Materials provided START

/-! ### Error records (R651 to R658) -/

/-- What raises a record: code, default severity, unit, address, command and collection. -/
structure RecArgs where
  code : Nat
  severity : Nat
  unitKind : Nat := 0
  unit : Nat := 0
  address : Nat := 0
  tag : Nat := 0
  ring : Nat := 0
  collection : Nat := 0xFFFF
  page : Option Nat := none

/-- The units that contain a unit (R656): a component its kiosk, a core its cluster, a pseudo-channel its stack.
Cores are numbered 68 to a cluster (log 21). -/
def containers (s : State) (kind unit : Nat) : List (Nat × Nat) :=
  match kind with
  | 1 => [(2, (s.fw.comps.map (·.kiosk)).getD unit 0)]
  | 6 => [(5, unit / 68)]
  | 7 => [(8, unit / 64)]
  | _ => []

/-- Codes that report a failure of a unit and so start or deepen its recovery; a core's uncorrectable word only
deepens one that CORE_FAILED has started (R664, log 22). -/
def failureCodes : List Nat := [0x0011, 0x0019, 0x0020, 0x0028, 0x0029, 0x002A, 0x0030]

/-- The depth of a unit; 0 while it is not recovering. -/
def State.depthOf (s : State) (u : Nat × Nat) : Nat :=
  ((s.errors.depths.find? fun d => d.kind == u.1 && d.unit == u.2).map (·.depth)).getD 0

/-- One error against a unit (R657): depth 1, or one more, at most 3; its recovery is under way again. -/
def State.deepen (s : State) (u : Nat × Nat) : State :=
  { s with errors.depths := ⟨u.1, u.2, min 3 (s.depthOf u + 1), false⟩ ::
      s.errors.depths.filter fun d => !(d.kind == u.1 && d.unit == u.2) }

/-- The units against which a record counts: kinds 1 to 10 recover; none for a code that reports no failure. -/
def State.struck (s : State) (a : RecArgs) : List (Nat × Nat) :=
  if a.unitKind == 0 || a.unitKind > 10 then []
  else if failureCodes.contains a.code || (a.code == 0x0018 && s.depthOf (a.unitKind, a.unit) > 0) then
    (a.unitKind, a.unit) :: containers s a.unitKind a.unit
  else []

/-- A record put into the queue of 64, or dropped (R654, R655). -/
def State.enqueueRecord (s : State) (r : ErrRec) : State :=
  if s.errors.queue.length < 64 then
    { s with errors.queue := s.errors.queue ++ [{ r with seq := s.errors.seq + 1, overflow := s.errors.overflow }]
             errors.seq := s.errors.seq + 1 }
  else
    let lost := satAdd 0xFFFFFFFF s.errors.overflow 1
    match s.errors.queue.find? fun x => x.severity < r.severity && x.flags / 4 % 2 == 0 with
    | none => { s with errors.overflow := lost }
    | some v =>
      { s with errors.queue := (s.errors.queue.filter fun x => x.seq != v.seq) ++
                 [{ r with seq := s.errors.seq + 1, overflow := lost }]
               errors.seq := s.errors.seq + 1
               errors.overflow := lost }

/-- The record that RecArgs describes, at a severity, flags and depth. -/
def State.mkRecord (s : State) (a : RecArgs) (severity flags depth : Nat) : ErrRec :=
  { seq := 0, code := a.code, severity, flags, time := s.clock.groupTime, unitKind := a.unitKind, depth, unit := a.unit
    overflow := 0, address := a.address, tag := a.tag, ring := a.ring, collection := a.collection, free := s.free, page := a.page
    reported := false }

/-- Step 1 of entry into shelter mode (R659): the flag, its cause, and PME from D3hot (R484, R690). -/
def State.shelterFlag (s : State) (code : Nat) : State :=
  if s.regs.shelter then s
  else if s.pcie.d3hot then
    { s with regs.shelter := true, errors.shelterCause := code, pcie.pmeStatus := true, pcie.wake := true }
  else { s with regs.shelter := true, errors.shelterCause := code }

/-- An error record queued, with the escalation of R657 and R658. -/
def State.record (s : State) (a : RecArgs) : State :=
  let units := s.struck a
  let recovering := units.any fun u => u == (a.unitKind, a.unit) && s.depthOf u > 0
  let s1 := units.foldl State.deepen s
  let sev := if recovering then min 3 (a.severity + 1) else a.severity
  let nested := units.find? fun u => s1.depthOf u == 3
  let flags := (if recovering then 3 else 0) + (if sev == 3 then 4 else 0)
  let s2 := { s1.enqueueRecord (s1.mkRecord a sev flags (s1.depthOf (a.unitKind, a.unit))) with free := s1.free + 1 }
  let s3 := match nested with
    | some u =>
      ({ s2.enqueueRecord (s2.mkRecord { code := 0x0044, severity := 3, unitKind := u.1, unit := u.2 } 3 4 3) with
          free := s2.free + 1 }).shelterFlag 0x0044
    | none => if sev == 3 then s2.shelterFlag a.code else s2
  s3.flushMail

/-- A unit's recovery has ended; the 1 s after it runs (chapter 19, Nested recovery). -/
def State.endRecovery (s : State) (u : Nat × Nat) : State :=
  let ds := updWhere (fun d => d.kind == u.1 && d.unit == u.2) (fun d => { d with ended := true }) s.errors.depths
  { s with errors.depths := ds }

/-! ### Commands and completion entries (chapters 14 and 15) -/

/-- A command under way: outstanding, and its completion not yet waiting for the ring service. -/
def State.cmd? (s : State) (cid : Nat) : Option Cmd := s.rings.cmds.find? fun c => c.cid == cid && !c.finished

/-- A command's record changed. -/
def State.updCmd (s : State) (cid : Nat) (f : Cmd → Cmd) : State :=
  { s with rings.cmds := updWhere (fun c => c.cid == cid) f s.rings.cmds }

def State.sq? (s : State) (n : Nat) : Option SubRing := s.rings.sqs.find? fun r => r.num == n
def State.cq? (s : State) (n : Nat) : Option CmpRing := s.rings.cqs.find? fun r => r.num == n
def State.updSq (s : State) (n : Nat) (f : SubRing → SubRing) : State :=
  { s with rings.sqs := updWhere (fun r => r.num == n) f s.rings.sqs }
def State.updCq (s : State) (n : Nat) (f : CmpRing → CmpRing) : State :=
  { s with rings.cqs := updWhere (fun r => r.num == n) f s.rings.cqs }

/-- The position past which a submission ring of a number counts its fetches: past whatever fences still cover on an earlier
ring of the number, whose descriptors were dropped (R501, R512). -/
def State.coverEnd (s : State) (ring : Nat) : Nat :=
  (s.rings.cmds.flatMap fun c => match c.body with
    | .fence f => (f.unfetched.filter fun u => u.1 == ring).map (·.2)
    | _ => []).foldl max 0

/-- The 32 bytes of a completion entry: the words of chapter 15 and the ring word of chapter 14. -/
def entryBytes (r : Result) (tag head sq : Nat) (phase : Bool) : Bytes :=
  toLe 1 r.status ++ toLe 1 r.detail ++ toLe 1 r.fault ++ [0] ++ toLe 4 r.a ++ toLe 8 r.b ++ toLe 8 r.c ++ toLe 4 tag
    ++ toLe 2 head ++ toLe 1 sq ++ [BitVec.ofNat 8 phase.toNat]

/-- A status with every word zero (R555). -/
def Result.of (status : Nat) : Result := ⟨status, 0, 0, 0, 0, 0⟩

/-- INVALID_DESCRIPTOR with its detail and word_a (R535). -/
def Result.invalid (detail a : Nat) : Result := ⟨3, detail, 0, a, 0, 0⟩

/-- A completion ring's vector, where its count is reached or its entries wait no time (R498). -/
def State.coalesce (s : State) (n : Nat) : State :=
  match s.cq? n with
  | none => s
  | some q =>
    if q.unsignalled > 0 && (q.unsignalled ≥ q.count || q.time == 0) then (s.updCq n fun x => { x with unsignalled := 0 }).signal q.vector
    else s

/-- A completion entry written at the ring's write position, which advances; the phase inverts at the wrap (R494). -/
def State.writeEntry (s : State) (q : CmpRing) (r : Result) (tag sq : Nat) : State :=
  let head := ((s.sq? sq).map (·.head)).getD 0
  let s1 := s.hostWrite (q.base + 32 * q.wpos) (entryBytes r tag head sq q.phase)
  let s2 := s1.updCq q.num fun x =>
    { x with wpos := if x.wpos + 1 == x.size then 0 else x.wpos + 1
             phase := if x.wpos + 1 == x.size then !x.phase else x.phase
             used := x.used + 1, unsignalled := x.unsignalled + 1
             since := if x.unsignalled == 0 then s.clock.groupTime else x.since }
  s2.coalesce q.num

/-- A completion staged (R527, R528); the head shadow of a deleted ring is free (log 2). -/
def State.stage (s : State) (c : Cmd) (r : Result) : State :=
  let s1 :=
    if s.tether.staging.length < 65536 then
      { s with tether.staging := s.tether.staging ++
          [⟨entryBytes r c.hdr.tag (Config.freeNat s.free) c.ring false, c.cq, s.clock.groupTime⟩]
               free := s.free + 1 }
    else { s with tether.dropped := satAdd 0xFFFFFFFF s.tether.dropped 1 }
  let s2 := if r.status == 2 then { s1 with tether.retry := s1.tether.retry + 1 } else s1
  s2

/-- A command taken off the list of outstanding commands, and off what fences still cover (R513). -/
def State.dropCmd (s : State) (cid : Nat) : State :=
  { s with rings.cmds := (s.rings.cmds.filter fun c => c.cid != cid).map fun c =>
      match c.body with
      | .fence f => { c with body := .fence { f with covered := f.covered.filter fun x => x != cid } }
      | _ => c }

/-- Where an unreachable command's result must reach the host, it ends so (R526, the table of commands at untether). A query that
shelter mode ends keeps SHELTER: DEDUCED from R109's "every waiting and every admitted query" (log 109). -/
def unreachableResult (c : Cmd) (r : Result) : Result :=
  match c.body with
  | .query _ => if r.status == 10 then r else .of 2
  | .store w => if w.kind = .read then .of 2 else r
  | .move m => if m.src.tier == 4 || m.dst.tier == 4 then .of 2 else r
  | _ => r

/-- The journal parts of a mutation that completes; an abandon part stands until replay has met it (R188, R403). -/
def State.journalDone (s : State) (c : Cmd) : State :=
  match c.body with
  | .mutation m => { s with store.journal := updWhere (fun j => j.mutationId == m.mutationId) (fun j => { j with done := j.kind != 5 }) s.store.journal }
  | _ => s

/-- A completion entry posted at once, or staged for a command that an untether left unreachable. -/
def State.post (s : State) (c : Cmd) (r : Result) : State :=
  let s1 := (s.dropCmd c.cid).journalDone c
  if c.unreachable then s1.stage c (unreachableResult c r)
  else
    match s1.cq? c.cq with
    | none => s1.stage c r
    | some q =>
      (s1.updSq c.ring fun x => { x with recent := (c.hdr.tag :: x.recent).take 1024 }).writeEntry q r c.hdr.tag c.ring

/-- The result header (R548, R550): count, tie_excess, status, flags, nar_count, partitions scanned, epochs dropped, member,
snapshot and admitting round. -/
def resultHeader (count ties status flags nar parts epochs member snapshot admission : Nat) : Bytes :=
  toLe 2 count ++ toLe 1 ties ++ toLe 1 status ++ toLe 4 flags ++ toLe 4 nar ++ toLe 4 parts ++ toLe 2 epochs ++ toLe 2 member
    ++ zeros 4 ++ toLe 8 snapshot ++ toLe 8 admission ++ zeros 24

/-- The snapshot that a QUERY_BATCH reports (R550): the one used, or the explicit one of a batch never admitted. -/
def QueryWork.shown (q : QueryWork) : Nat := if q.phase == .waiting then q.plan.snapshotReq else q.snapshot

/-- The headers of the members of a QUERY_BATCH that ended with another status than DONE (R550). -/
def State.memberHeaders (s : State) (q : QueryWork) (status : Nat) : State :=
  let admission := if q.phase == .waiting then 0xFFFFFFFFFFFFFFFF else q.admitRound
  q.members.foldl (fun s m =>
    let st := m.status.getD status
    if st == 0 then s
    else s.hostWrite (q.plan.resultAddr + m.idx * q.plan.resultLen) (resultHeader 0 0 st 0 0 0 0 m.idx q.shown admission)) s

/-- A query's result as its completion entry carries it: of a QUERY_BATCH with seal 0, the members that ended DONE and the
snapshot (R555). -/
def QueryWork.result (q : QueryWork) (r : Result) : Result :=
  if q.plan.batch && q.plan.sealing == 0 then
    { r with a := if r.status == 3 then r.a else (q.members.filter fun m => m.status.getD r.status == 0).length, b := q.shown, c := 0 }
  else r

Materials provided END

-- About this task --
All lines above between those holding "record changed. -/" and "(s.rings.cmds.flatMap fun c", inclusive, must be set down unchanged, and no other line may be included.

-- Result of the task --
/-- A command's record changed. -/
def State.updCmd (s : State) (cid : Nat) (f : Cmd → Cmd) : State :=
  { s with rings.cmds := updWhere (fun c => c.cid == cid) f s.rings.cmds }

def State.sq? (s : State) (n : Nat) : Option SubRing := s.rings.sqs.find? fun r => r.num == n
def State.cq? (s : State) (n : Nat) : Option CmpRing := s.rings.cqs.find? fun r => r.num == n
def State.updSq (s : State) (n : Nat) (f : SubRing → SubRing) : State :=
  { s with rings.sqs := updWhere (fun r => r.num == n) f s.rings.sqs }
def State.updCq (s : State) (n : Nat) (f : CmpRing → CmpRing) : State :=
  { s with rings.cqs := updWhere (fun r => r.num == n) f s.rings.cqs }

/-- The position past which a submission ring of a number counts its fetches: past whatever fences still cover on an earlier
ring of the number, whose descriptors were dropped (R501, R512). -/
def State.coverEnd (s : State) (ring : Nat) : Nat :=
  (s.rings.cmds.flatMap fun c => match c.body with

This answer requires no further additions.